# [Task prompt]
What is needed is an exact copy of the lines in the listing below, from the one with "refine List.map_congr_left fun c hc => ?_" up to and including the one with "theorem chars_append (t", with no other lines.

# [Exercise inputs]
-- ==== Sys2Proof/Laws/Wire.lean ====
section
/-! SUPPORT. The readers of request bodies read back the fields a request is sent as (R213). -/

namespace Sys2Proof.Machine

/-- The bytes of fields, as a reader takes them. -/
def fieldCodes (fs : List Field) : List Nat := (fs.flatMap Field.bytes).map BitVec.toNat

theorem fieldCodes_append (a b : List Field) : fieldCodes (a ++ b) = fieldCodes a ++ fieldCodes b := by
  simp [fieldCodes, List.flatMap_append]

/-- A reader takes the bytes of these fields and no more, and answers x; with none, it finds that they do not fit. -/
def Reads {α : Type} (r : Reader α) (fs : List Field) (x : Option α) : Prop :=
  ∀ rest, r (fieldCodes fs ++ rest) = x.map fun a => (a, rest)

theorem Reads.pure {α : Type} (x : α) : Reads (Pure.pure x : Reader α) [] (some x) := fun _ => rfl

theorem Reads.bind {α β : Type} {r : Reader α} {k : α → Reader β} {f1 f2 : List Field} {x : α} {y : Option β}
    (h1 : Reads r f1 (some x)) (h2 : Reads (k x) f2 y) : Reads (r >>= k) (f1 ++ f2) y := by
  intro rest
  have e := h1 (fieldCodes f2 ++ rest)
  show (StateT.bind r k) _ = _
  simp only [fieldCodes_append, List.append_assoc, StateT.bind, e, Option.map_some]
  exact h2 rest

theorem Reads.field {α β : Type} {r : Reader α} {k : α → Reader β} {f : Field} {fs : List Field} {x : α} {y : Option β}
    (h1 : Reads r [f] (some x)) (h2 : Reads (k x) fs y) : Reads (r >>= k) (f :: fs) y :=
  Reads.bind h1 h2

/-- A first field that does not fit. -/
theorem Reads.bind_none {α β : Type} {r : Reader α} {k : α → Reader β} {f1 : List Field} (f2 : List Field)
    (h1 : Reads r f1 none) : Reads (r >>= k) (f1 ++ f2) none := by
  intro rest
  have e := h1 (fieldCodes f2 ++ rest)
  show (StateT.bind r k) _ = _
  simp only [fieldCodes_append, List.append_assoc, StateT.bind, e, Option.map_none]
  rfl

/-- A reader of the last field of a group, whose value is then put in its place. -/
theorem Reads.map {α β : Type} {r : Reader α} {g : α → β} {f1 : List Field} {x : Option α} (h : Reads r f1 x) :
    Reads (r >>= fun a => Pure.pure (g a)) f1 (x.map g) := by
  cases x with
  | none => simpa using Reads.bind_none (k := fun a => (Pure.pure (g a) : Reader β)) [] h
  | some x => simpa using Reads.bind (k := fun a => (Pure.pure (g a) : Reader β)) h (Reads.pure (g x))

/-! One field -/

theorem reads_u8 {n : Nat} (h : fitsBytes 1 n = true) : Reads Reader.u8 [.u8 n] (some n) := by
  intro rest
  have : n < 256 := by simpa [fitsBytes] using h
  simp [fieldCodes, Field.bytes, bigEndian, Reader.u8, Nat.mod_eq_of_lt this]

theorem reads_u16 {n : Nat} (h : fitsBytes 2 n = true) : Reads Reader.u16 [.u16 n] (some n) := by
  intro rest
  have : n < 65536 := by simpa [fitsBytes] using h
  simp [fieldCodes, Field.bytes, bigEndian, Reader.u16, Reader.unsigned, Reader.u8, bind, StateT.bind, pure, StateT.pure]
  omega

theorem reads_u24 {n : Nat} (h : fitsBytes 3 n = true) : Reads Reader.u24 [.u24 n] (some n) := by
  intro rest
  have : n < 16777216 := by simpa [fitsBytes] using h
  simp [fieldCodes, Field.bytes, bigEndian, Reader.u24, Reader.unsigned, Reader.u8, bind, StateT.bind, pure, StateT.pure]
  omega

theorem reads_u32 {n : Nat} (h : fitsBytes 4 n = true) : Reads Reader.u32 [.u32 n] (some n) := by
  intro rest
  have : n < 4294967296 := by simpa [fitsBytes] using h
  simp [fieldCodes, Field.bytes, bigEndian, Reader.u32, Reader.unsigned, Reader.u8, bind, StateT.bind, pure, StateT.pure]
  omega

theorem reads_i32 {z : Int} (h : fitsSigned z = true) : Reads Reader.i32 [.i32 z] (some z) := by
  have hz : -2147483648 ≤ z ∧ z ≤ 2147483647 := by simpa [fitsSigned] using h
  have hn : fitsBytes 4 (BitVec.ofInt 32 z).toNat = true := by simpa [fitsBytes] using (BitVec.ofInt 32 z).isLt
  have e : (if (BitVec.ofInt 32 z).toNat < 2147483648 then ((BitVec.ofInt 32 z).toNat : Int)
      else ((BitVec.ofInt 32 z).toNat : Int) - 4294967296) = z := by
    rw [BitVec.toNat_ofInt]
    split <;> omega
  have r := Reads.map (g := fun n : Nat => if n < 2147483648 then (n : Int) else (n : Int) - 4294967296) (reads_u32 hn)
  intro rest
  have := r rest
  simp only [Option.map_some, e] at this
  exact this

theorem reads_bool (b : Bool) : Reads Reader.bool [flagField b] (some b) := by
  intro rest
  cases b <;> rfl

theorem fieldCodes_text {t : Text} (h : fitsText t = true) : fieldCodes [.text t] = t.length :: t := by
  simp only [fitsText, Bool.and_eq_true, decide_eq_true_eq, List.all_eq_true] at h
  obtain ⟨h1, h2⟩ := h
  have e : List.map (BitVec.toNat ∘ BitVec.ofNat 8) t = t := by
    conv_rhs => rw [← List.map_id t]
    refine List.map_congr_left fun c hc => ?_
    have : c < 256 := h2 c hc
    simp [Nat.mod_eq_of_lt this]
  simp [fieldCodes, Field.bytes, e]
  omega

theorem chars_append (t rest : Text) :
    Reader.chars t.length (t ++ rest) = if printableText t then some (t, rest) else none := by
  induction t with
  | nil => rfl
  | cons c t ih =>
    have : Reader.chars (c :: t).length (c :: t ++ rest) =
        (Reader.chars t.length (t ++ rest)).bind fun x => if printable c then some (c :: x.1, x.2) else none := by
      simp only [List.length_cons, List.cons_append, Reader.chars, Reader.u8, bind, StateT.bind, Option.bind]
      cases Reader.chars t.length (t ++ rest) with
      | none => rfl
      | some x => by_cases hc : printable c = true <;> simp [hc, pure, StateT.pure, Reader.fail]
    have all : printableText (c :: t) = (printable c && printableText t) := rfl
    rw [this, ih, all]
    cases printable c <;> cases printableText t <;> rfl

theorem reads_text {t : Text} (h : fitsText t = true) :
    Reads Reader.text [.text t] (if printableText t then some t else none) := by
  intro rest
  rw [fieldCodes_text h]
  show Reader.chars t.length (t ++ rest) = _
  rw [chars_append]
  split <;> rfl

/-! Fields behind a presence byte, lists -/

theorem reads_some {α : Type} {r : Reader α} {fs : List Field} {x : Option α} (h : Reads r fs x) :
    Reads (Reader.presence r) (.u8 1 :: fs) (x.map some) :=
  Reads.bind (f1 := [.u8 1]) (reads_bool true) (Reads.map (g := some) h)

theorem reads_none {α : Type} {r : Reader α} {fs : List Field} {x : α} (h : Reads r fs (some x)) :
    Reads (Reader.presence r) (.u8 0 :: fs) (some none) :=
  Reads.bind (f1 := [.u8 0]) (reads_bool false) (Reads.map (g := fun _ => none) h)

# [Answer to the problem]
    refine List.map_congr_left fun c hc => ?_
    have : c < 256 := h2 c hc
    simp [Nat.mod_eq_of_lt this]
  simp [fieldCodes, Field.bytes, e]
  omega

theorem chars_append (t rest : Text) :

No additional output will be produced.